International Standard Version (©2012)
Those who live in my house— and my maidservants, too!— treat me like a stranger; they think I'm a foreigner.

NET Bible (©2006)
My guests and my servant girls consider me a stranger; I am a foreigner in their eyes.

GOD'S WORD® Translation (©1995)
My female slaves consider me to be a stranger. I am like a foreigner to them.

King James 2000 Bible (©2003)
They that dwell in my house, and my maidservants, count me as a stranger: I am an alien in their sight.

American King James Version
They that dwell in my house, and my maids, count me for a stranger: I am an alien in their sight.

American Standard Version
They that dwell in my house, and my maids, count me for a stranger; I am an alien in their sight.

Douay-Rheims Bible
They that dwelt in my house, and my maidservants have counted me a stranger, and I have been like an alien in their eyes.

Darby Bible Translation
The sojourners in my house and my maids count me as a stranger; I am an alien in their sight.

English Revised Version
They that dwell in mine house, and my maids, count me for a stranger: I am an alien in their sight.

Webster's Bible Translation
They that dwell in my house, and my maids, count me for a stranger: I am an alien in their sight.

World English Bible
Those who dwell in my house, and my maids, count me for a stranger. I am an alien in their sight.

Young's Literal Translation
Sojourners of my house and my maids, For a stranger reckon me: An alien I have been in their eyes.

Matthew Henry's Concise Commentary

19:8-22 How doleful are Job's complaints! What is the fire of hell but the wrath of God! Seared consciences will feel it hereafter, but do not fear it now: enlightened consciences fear it now, but shall not feel it hereafter. It is a very common mistake to think that those whom God afflicts he treats as his enemies. Every creature is that to us which God makes it to be; yet this does not excuse Job's relations and friends. How uncertain is the friendship of men! but if God be our Friend, he will not fail us in time of need. What little reason we have to indulge the body, which, after all our care, is consumed by diseases it has in itself. Job recommends himself to the compassion of his friends, and justly blames their harshness. It is very distressing to one who loves God, to be bereaved at once of outward comfort and of inward consolation; yet if this, and more, come upon a believer, it does not weaken the proof of his being a child of God and heir of glory.


Pulpit Commentary

Verse 15. - They that dwell in mine house, and my maids, count me for a stranger. Even the inmates of his house, male and female, his servants, guards, retainers, handmaids, and the like, looked on him and treated him as if unknown to them. l am an alien in their sight. Nay, not only as if unknown, but "as an alien," i.e. a foreigner.

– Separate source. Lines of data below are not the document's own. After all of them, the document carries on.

/-! ## ADMIN, queues, commands, placement -/

/-- R267, R268, R269, R270, Tables 10.2, 10.3 and 10.7: the operations on contexts and queues act as their table says, one at a time;
one of a thing that is not the function's own ends with its code and changes nothing. -/
def Obligations.AdminOperationsActOnContextsAndQueues : Prop :=
  ∀ (s : State) (f : Nat) (arg : BitVec 12) (addr : BitVec 42) (hw : List Host.Cell), girtRuns s = true →
  ((s.fn f).adminDone = false →
    (∀ c, c ∈ [Instr.ctxCreate f arg addr 0#6 hw, .ctxDestroy f arg addr 0#6, .qCreate f arg addr 0#6 hw, .qDestroy f arg addr 0#6,
        .qPause f arg addr 0#6, .qStart f arg addr 0#6, .qResume f arg addr 0#6, .graphDestroy f arg addr 0#6] →
      exec c s = .next (odAdd s 0x7000 5 1)) ∧
    (adminBusy s f = false → ∃ t, exec (.adminOperationDone f) s = .next t ∧ (t.fn f).adminDone = true ∧ t.mem = s.mem)) ∧
  ((s.fn f).adminDone = true →
    (∀ n s1 id, (s.mod.op = .service ∨ s.mod.op = .test) → arg = 0#12 → readDesc s f (64 * addr.toNat) hw = .bits n s1 →
      ctxDescOk n = true → lowestFree s1.ctxs 4096 = some id → (s1.ctxs.filter fun e => e.2.f == f).length < odNat s1 (0x6010 + f) 14 →
      ∃ t, exec (.ctxCreate f arg addr 0#6 hw) s = .next t ∧ fget t.ctxs id = some (newCtx f n) ∧ AdminResult t f 0 id) ∧
    (∀ n s1 q, arg = 0#12 → readDesc s f (64 * addr.toNat) hw = .bits n s1 → queueDescOk s1 f n = true →
      ownCtx s1 f (bits n 319 304) = true → lowestFree s1.queues 4096 = some q →
      (s1.queues.filter fun e => e.2.f == f).length < odNat s1 (0x6010 + f) 4 →
      ∃ t, exec (.qCreate f arg addr 0#6 hw) s = .next t ∧ fget t.queues q = some (newQueue f n) ∧ AdminResult t f 0 q) ∧
    (addr = 0#42 → ownCtx s f arg.toNat = true → ∃ t, exec (.ctxDestroy f arg addr 0#6) s = .next t ∧ AdminResult t f 0 0 ∧
      (fget t.ctxs arg.toNat = none ∨ ∃ c, fget t.ctxs arg.toNat = some c ∧ c.dying = true)) ∧
    (addr = 0#42 → ownQueue s f arg.toNat = false →
      ∀ c, c ∈ [Instr.qDestroy f arg addr 0#6, .qPause f arg addr 0#6, .qStart f arg addr 0#6, .qResume f arg addr 0#6] →
        ∃ t, exec c s = .next t ∧ AdminResult t f 0x02000091 0 ∧ t.queues = s.queues ∧ t.mem = s.mem) ∧
    (∀ x, addr = 0#42 → ownQueue s f arg.toNat = true → fget s.queues arg.toNat = some x →
      (x.busy = false → ∃ t, exec (.qDestroy f arg addr 0#6) s = .next t ∧ AdminResult t f 0 0 ∧ fget t.queues arg.toNat = none) ∧
      (x.busy = true → ∃ t, exec (.qDestroy f arg addr 0#6) s = .next t ∧ AdminResult t f 0x03000094 0 ∧ t.queues = s.queues) ∧
      (x.st = .ready → ∃ t, exec (.qPause f arg addr 0#6) s = .next t ∧ AdminResult t f 0 0 ∧
        fget t.queues arg.toNat = some { x with st := .paused, paused := true }) ∧
      (x.st = .paused → x.ahead = [] → ∃ t, exec (.qStart f arg addr 0#6) s = .next t ∧ AdminResult t f 0 0 ∧
        fget t.queues arg.toNat = some { x with st := .ready, paused := false }) ∧
      (x.st = .stalled → x.shadow = [] → x.ahead = [] → ∃ t, exec (.qResume f arg addr 0#6) s = .next t ∧ AdminResult t f 0 0 ∧
        fget t.queues arg.toNat = some { x with st := if x.paused then .paused else .ready, drainDue := false })))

Gill's Exposition of the Entire Bible

They that dwell in mine house,.... Not his neighbours, as the Septuagint; for though they dwelt near his house, they did not dwell in it; nor inmates and sojourners, lodgers with him, to whom he let out apartments in his house; this cannot be supposed to have been his case, who was the greatest man in all the east; nor even tenants, that hired houses and lands of him; for the phrase is not applicable to them; it designs such who were inhabitants in his house. Job amidst all his calamities had an house to dwell in; it is a tradition mentioned by Jerom (c), that Job's house was in Carnea, a large village in his time, in a corner of Batanea, beyond the floods of Jordan; and he had people dwelling with him in it, who are distinct from his wife, children, and servants after mentioned; and are either "strangers" (d) as the word sometimes signifies, he had taken into his house in a way of hospitality, and had given them lodging, and food, and raiment, as the light of nature and law of God required, Deuteronomy 10:18; or else proselytes, of whom this word (e) is sometimes used, whom he had been the instrument of converting from idolatry, superstition, and profaneness, and of gaining them over to the true religion; and whom he had taken into his house, to instruct them more and more in the ways of God, such as were the trained servants in Abraham's family: these, says he,

and my maids, count me for a stranger; both the one and the other, the strangers he took out of the streets, and the travellers he opened his doors unto, and entertained in a very generous and hospitable manner; the proselytes he had made, and with whom he had taken so much pains, and to whom he had shown so much kindness and goodness, and been the means of saving their souls from death; and his maidens he had hired into his house, to do the business of it, and who ought to have been obedient and respectful to him, and whose cause he had not despised, but had treated them with great humanity and concern; the Targum wrongly renders the word, "my concubines"; yet these one and another looked upon him with an air of the utmost indifference, not as if he was the master of the house, but a stranger in it, as one that did not belong unto it, and they had scarce ever seen with their eyes before; which was very ungrateful, and disrespectful to the last degree; and if they reckoned him a stranger to God, to his grace, to true religion and godliness, this was worse still; and especially in the proselytes of his house, who owed their conversion, their light and knowledge in divine things, to him as an instrument:

I am an alien in their sight; as a foreigner, one of another kingdom and nation, of a different habit, speech, religion, and manners; they stared at him as if they had never seen him before, as some strange object to be looked at, an uncommon spectacle, that had something in him or about him unusual and frightful; at least contemptible and to be disdained, and not to be spoke to and familiarly conversed with, but to be shunned and despised.

(c) De loc. Heb. fol. 89. M. (d) "peregrini", Schmidt, Schultens. (e) Apud Rabbinos, passim.


Jamieson-Fausset-Brown Bible Commentary

15. They that dwell, &c.—rather, "sojourn": male servants, sojourning in his house. Mark the contrast. The stranger admitted to sojourn as a dependent treats the master as a stranger in his own house.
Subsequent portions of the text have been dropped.